_Task prompt_
Set out exactly, line by line, the stretch of data below that begins at the line containing "def Gang.refBad (g" and ends at the line containing "g.spBad x.num != 0", with both ends kept.

Stored data entries
• • • • • • •
-- ==== Sys2Proof/Machine/Operands.lean ====
section
/-! DEFINITION. Reading and writing operands: scalar operands with special registers, literals and immediates (R1, R44, R111), vector
operands by type with their poison (R2, R26, R27, R48, R129), mask and buffer registers, and the derived registers `$tokens` (R186)
and `$chan` (R193). -/
namespace Sys2Proof.Machine

/- Registers -/

def Gang.sGet (g : Gang) (n : Nat) : DWord := if n = 0 then 0 else Store.get g.s n
/-- A write to `s0` is discarded; a write clears poison (R1, R108). -/
def Gang.sSet (g : Gang) (n : Nat) (x : DWord) (bad : Bool := false) : Gang :=
  if n = 0 then g else { g with s := Store.set g.s n x, sp := Store.set g.sp n (BitVec.ofBool bad) }
/-- Clears the poison of the given number of words from `n` on (R108). -/
def cleanWords (p : Store 1) (n : Nat) : Nat → Store 1
  | 0 => p
  | k + 1 => Store.set (cleanWords p n k) (n + k) 0
/-- One of `k` words from `n` on is poisoned. -/
def wordsBad (p : Store 1) (n k : Nat) : Bool := (List.range k).any (fun i => Store.get p (n + i) != 0)

def Gang.mSet (g : Gang) (n : Nat) (x : LaneMask) : Gang :=
  if n = 0 then g else { g with m := Store.set g.m n x, mp := cleanWords g.mp (2 * n) 2 }
/-- Poison of a mask register once some of its bits are written: a word written whole is clean, one written in part keeps its bit (R108). -/
def partBits (p : Store 1) (n : Nat) (l : List (Nat × Bool)) : Store 1 :=
  [0, 1].foldl (fun p w => if (List.range 32).all (fun i => l.any (fun x => x.1 == 32 * w + i)) then Store.set p (2 * n + w) 0 else p) p
/-- Sets the listed bits of a mask register; the others keep their values. -/
def Gang.mBits (g : Gang) (n : Nat) (l : List (Nat × Bool)) : Gang :=
  if l.isEmpty || n == 0 then g
  else { g with m := Store.set g.m n (l.foldl (fun m x => putBit m x.1 x.2) (g.mGet n)), mp := partBits g.mp n l }
def Gang.bGet (g : Gang) (n : Nat) : BitVec 128 := Store.get g.b n
def Gang.bSet (g : Gang) (n : Nat) (x : BitVec 128) : Gang := { g with b := Store.set g.b n x, bp := cleanWords g.bp (4 * n) 4 }
/-- One 64-bit half of a buffer register (R347); the other half keeps its poison. -/
def Gang.bHalf (g : Gang) (n : Nat) (hi : Bool) (x : DWord) : Gang :=
  { g with
    b := Store.set g.b n (if hi then x ++ (g.bGet n).extractLsb' 0 64 else (g.bGet n).extractLsb' 64 64 ++ x)
    bp := cleanWords g.bp (4 * n + 2 * hi.toNat) 2 }

def vkey (n lane : Nat) : Nat := n * 64 + lane
/-- One 32-bit register of a lane. -/
def Gang.vGet (g : Gang) (n lane : Nat) : Nat := (Store.get g.v (vkey n lane)).toNat
def Gang.vBad (g : Gang) (n lane : Nat) : Bool := Store.get g.vp (vkey n lane) != 0
def Gang.vSet (g : Gang) (n lane : Nat) (x : Nat) (bad : Bool := false) : Gang :=
  { g with v := Store.set g.v (vkey n lane) (BitVec.ofNat 32 x), vp := Store.set g.vp (vkey n lane) (BitVec.ofBool bad) }

/- Derived special registers -/

/-- MODE of R193. -/
def chanMode (en : BitVec 8) : Nat :=
  match (List.range 8).filter (fun c => !en.getLsbD c) with
  | [] => 0
  | [c] => if c < 6 then 1 else 2
  | _ => 3

/-- SUBST of R193. -/
def chanSubst (en : BitVec 8) : Nat :=
  match (List.range 8).filter (fun c => !en.getLsbD c) with
  | [c] => if c < 6 then c else 0
  | _ => 0

/-- `$chan` of R193. -/
def Core.chan (k : Core) : DWord :=
  0#16 ++ k.err ++ 0#2 ++ BitVec.ofNat 3 (chanSubst k.en) ++ 0#1 ++ BitVec.ofNat 2 (chanMode k.en) ++ k.en

def State.pool (s : State) (die : Nat) : Nat := if die = 0 then s.pool0 else s.pool1
/-- Tokens of a gang and of its shadow (R183, R356). -/
def Gang.tokensHeld (g : Gang) : Nat := g.token.toNat + ((g.shadow.map (·.token)).getD false).toNat
/-- Tokens held by a core: granted and streaming (R183). -/
def State.coreHeld (s : State) (core : Nat) : Nat :=
  ((List.range Config.slots).map (fun k => ((s.gang? core k).map Gang.tokensHeld).getD 0)).sum + (s.core core).streams.length
/-- Tokens out on a die. -/
def State.tokensOut (s : State) (die : Nat) : Nat := ((List.range 256).map (fun c => s.coreHeld (die * 256 + c))).sum
/-- Gangs that wait for a token, and gangs whose shadow does. -/
def State.shuttered (s : State) (core : Nat) : List Gang := (s.coreGangs core).filter (fun g => g.stat == .waiting .token)
def State.shadowsShuttered (s : State) (core : Nat) : List Gang :=
  (s.coreGangs core).filter (fun g => g.going && (g.shadow.map (·.shuttered)).getD false)
def State.shutteredCount (s : State) (core : Nat) : Nat := (s.shuttered core).length + (s.shadowsShuttered core).length

/-- `$tokens` of R186. -/
def State.tokens (s : State) (core : Nat) : DWord :=
  let die := core / 256
  0#38 ++ BitVec.ofNat 6 (s.shutteredCount core) ++ BitVec.ofNat 2 (s.coreHeld core) ++
    BitVec.ofNat 9 (s.pool die - s.tokensOut die) ++ BitVec.ofNat 9 (s.pool die)

/-- The uniform special registers of R111. -/
def State.spGet (s : State) (g : Gang) (x : SpReg) : DWord :=
  let ofLaunch (f : Launch → DWord) : DWord :=
    if g.isHandler then Config.handlerLaunchReg x.num
    else match s.launch? g.launch with | some l => f l | none => 0
  match x with
  | .rmode => g.rmode.setWidth 64
  | .cyc => BitVec.ofNat 64 (s.cyc g.core)
  | .dead => g.dead
  | .em => g.em
  | .seed => ofLaunch (·.pkt.seed)
  | .tokens => s.tokens g.core
  | .chan => (s.core g.core).chan
  | .regs => BitVec.ofNat 64 g.n
  | .deny => g.deny
  | .phase => ofLaunch (fun l => BitVec.ofNat 64 l.pkt.phase)
  | .span => ofLaunch (fun l => match l.span with | some p => BitVec.ofNat 64 p.no | none => 0)
  | .wid | .lane | .key | .now => 0

/-- A per-lane special register (R111); the uniform ones read the same in every lane. -/
def State.spLane (s : State) (g : Gang) (x : SpReg) (lane : Nat) : DWord :=
  match x with
  | .wid => g.widOf lane
  | .lane => BitVec.ofNat 64 lane
  | .key => (g.keyOf lane).setWidth 64
  | .now => Store.get g.now lane
  | x => s.spGet g x

/- Operands -/

/-- An inline immediate: byte − 0xC0 (R1). -/
def immVal (x : BitVec 7) : DWord := BitVec.ofInt 64 ((x.toNat : Int) - 64)

/-- A scalar operand, all 64 bits. -/
def State.sc (s : State) (g : Gang) (lit : Option DWord) (x : Sc) : DWord :=
  match x with
  | .r n => g.sGet n.toNat
  | .lit => lit.getD 0
  | .sp r => s.spGet g r
  | .imm i => immVal i

/-- The raw value of a vector-class operand in a lane: `w` bits from a register or a pair, or the scalar in its place (R48, R129). -/
def State.vsrc (s : State) (g : Gang) (lit : Option DWord) (t : Fmt) (x : VSrc) (lane : Nat) : Nat :=
  match x with
  | .v n => if t.is64 then g.vGet n.toNat lane + 2 ^ 32 * g.vGet (n.toNat + 1) lane else g.vGet n.toNat lane
  | .s (.sp r) => (s.spLane g r lane).toNat
  | .s x => (s.sc g lit x).toNat

/-- A 64-bit pair operand. -/
def State.pair (s : State) (g : Gang) (lit : Option DWord) (x : VSrc) (lane : Nat) : Nat := s.vsrc g lit .n64 x lane % 2 ^ 64

/-- The register bits of a vector source in a lane, for the cross-lane moves. -/
def Gang.vraw (g : Gang) (t : Fmt) (n lane : Nat) : Nat :=
  if t.is64 then g.vGet n lane + 2 ^ 32 * g.vGet (n + 1) lane else g.vGet n lane
def Gang.vrawBad (g : Gang) (t : Fmt) (n lane : Nat) : Bool := g.vBad n lane || (t.is64 && g.vBad (n + 1) lane)

/-- `rd` of R114 and R129. -/
def rd (t : Fmt) (x : Nat) : Int := if t.signed then signedOf t.bits x else (x % 2 ^ t.bits : Nat)

/-- `wr` of R129 into a lane: the low bits of the type, extended to the lane by R26 and R27 (64-bit types fill the pair). -/
def extend (t : Fmt) (x : Nat) : Nat := if t.signed then wrapInt (max t.bits 32) (signedOf t.bits x) else x % 2 ^ t.bits

/-- Writes the bits of a type to a lane. -/
def Gang.vPut (g : Gang) (t : Fmt) (d lane x : Nat) (bad : Bool := false) : Gang :=
  let y := extend t x
  if t.is64 then (g.vSet d lane (y % 2 ^ 32) bad).vSet (d + 1) lane (y / 2 ^ 32) bad else g.vSet d lane y bad

/-- Writes a list of (lane, bits, poison). -/
def Gang.vPuts (g : Gang) (t : Fmt) (d : Nat) (l : List (Nat × Nat × Bool)) : Gang :=
  l.foldl (fun g x => g.vPut t d x.1 x.2.1 x.2.2) g

/- Poison -/

/-- The words that give the mask in force hold poison (R93, R109). -/
def Gang.topBad (g : Gang) : Bool :=
  match g.stack with
  | [] => g.baseBad != 0
  | l :: _ => l.bad != 0

/-- VIF reads the mask in force, VELSE the level that it turns, VEND the parent that it goes back to; their words hold poison (R98, R109). -/
def Gang.stackBad (g : Gang) (opc : Nat) : Bool :=
  match opc, g.stack with
  | 6, _ => g.topBad
  | 7, l :: _ => l.bad != 0
  | 8, l :: _ => l.bad.extractLsb' 0 2 != 0#2
  | _, _ => false

/-- A scalar, mask or buffer register, the mask in force with `$dead`, or a special register among the sources holds poison (R5, R109). -/
def Gang.refBad (g : Gang) (r : Ref) : Bool :=
  match r with
  | .s n => n != 0 && Store.get g.sp n != 0
  | .m n => n != 0 && wordsBad g.mp (2 * n) 2
  | .b n => wordsBad g.bp (4 * n) 4
  | .top => g.topBad || Store.get g.spBad SpReg.dead.num != 0
  | .sp x => Store.get g.spBad x.num != 0
  | .v _ | .tile _ => false

/-- Vector registers of an operand of type `t`. -/
def srcRegs (t : Fmt) : VSrc → List Nat
  | .v n => if t.is64 then [n.toNat, n.toNat + 1] else [n.toNat]
  | .s _ => []

/-- Lanes of `m` in which one of the registers is poisoned. -/
def Gang.badLanes (g : Gang) (m : LaneMask) (regs : List Nat) : LaneMask :=
  maskOf 64 ((bitsOn m).filter (fun i => regs.any (fun r => g.vBad r i)))

/- Buffer records (R205, R206, R207) -/

def recBase (r : BitVec 128) : Nat := (r.extractLsb' 0 57).toNat
def recElem (r : BitVec 128) : Nat := (r.extractLsb' 57 3).toNat
def recSwz (r : BitVec 128) : Nat := (r.extractLsb' 60 3).toNat
def recRo (r : BitVec 128) : Bool := r.getLsbD 63
def recExtent (r : BitVec 128) : Nat := (r.extractLsb' 64 32).toNat
def recStride (r : BitVec 128) : Nat := (r.extractLsb' 96 32).toNat

/-- The swizzle of R207. -/
def swizzle (swz a : Nat) : Nat :=
  if swz = 0 then a else a ^^^ (bitField a (swz + 8) (swz + 6) * 16)

/-- The address of index `i` (R207). -/
def recAddr (r : BitVec 128) (i : Nat) : Nat := swizzle (recSwz r) ((recBase r + i * recStride r) % 2 ^ 57)

/-- The element size rule of R206. -/
def recBadType (r : BitVec 128) (size : Nat) : Bool := decide (5 ≤ recElem r) || size != 2 ^ recElem r
def recBadCell (r : BitVec 128) : Bool := decide (5 ≤ recElem r)

/-- IOFS, a signed offset (R221). -/
def iofs (m : MH) : Int := signedOf 12 m.iofs.toNat

end Sys2Proof.Machine
end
• • • • • • •
_Result of this exercise_
def Gang.refBad (g : Gang) (r : Ref) : Bool :=
  match r with
  | .s n => n != 0 && Store.get g.sp n != 0
  | .m n => n != 0 && wordsBad g.mp (2 * n) 2
  | .b n => wordsBad g.bp (4 * n) 4
  | .top => g.topBad || Store.get g.spBad SpReg.dead.num != 0
  | .sp x => Store.get g.spBad x.num != 0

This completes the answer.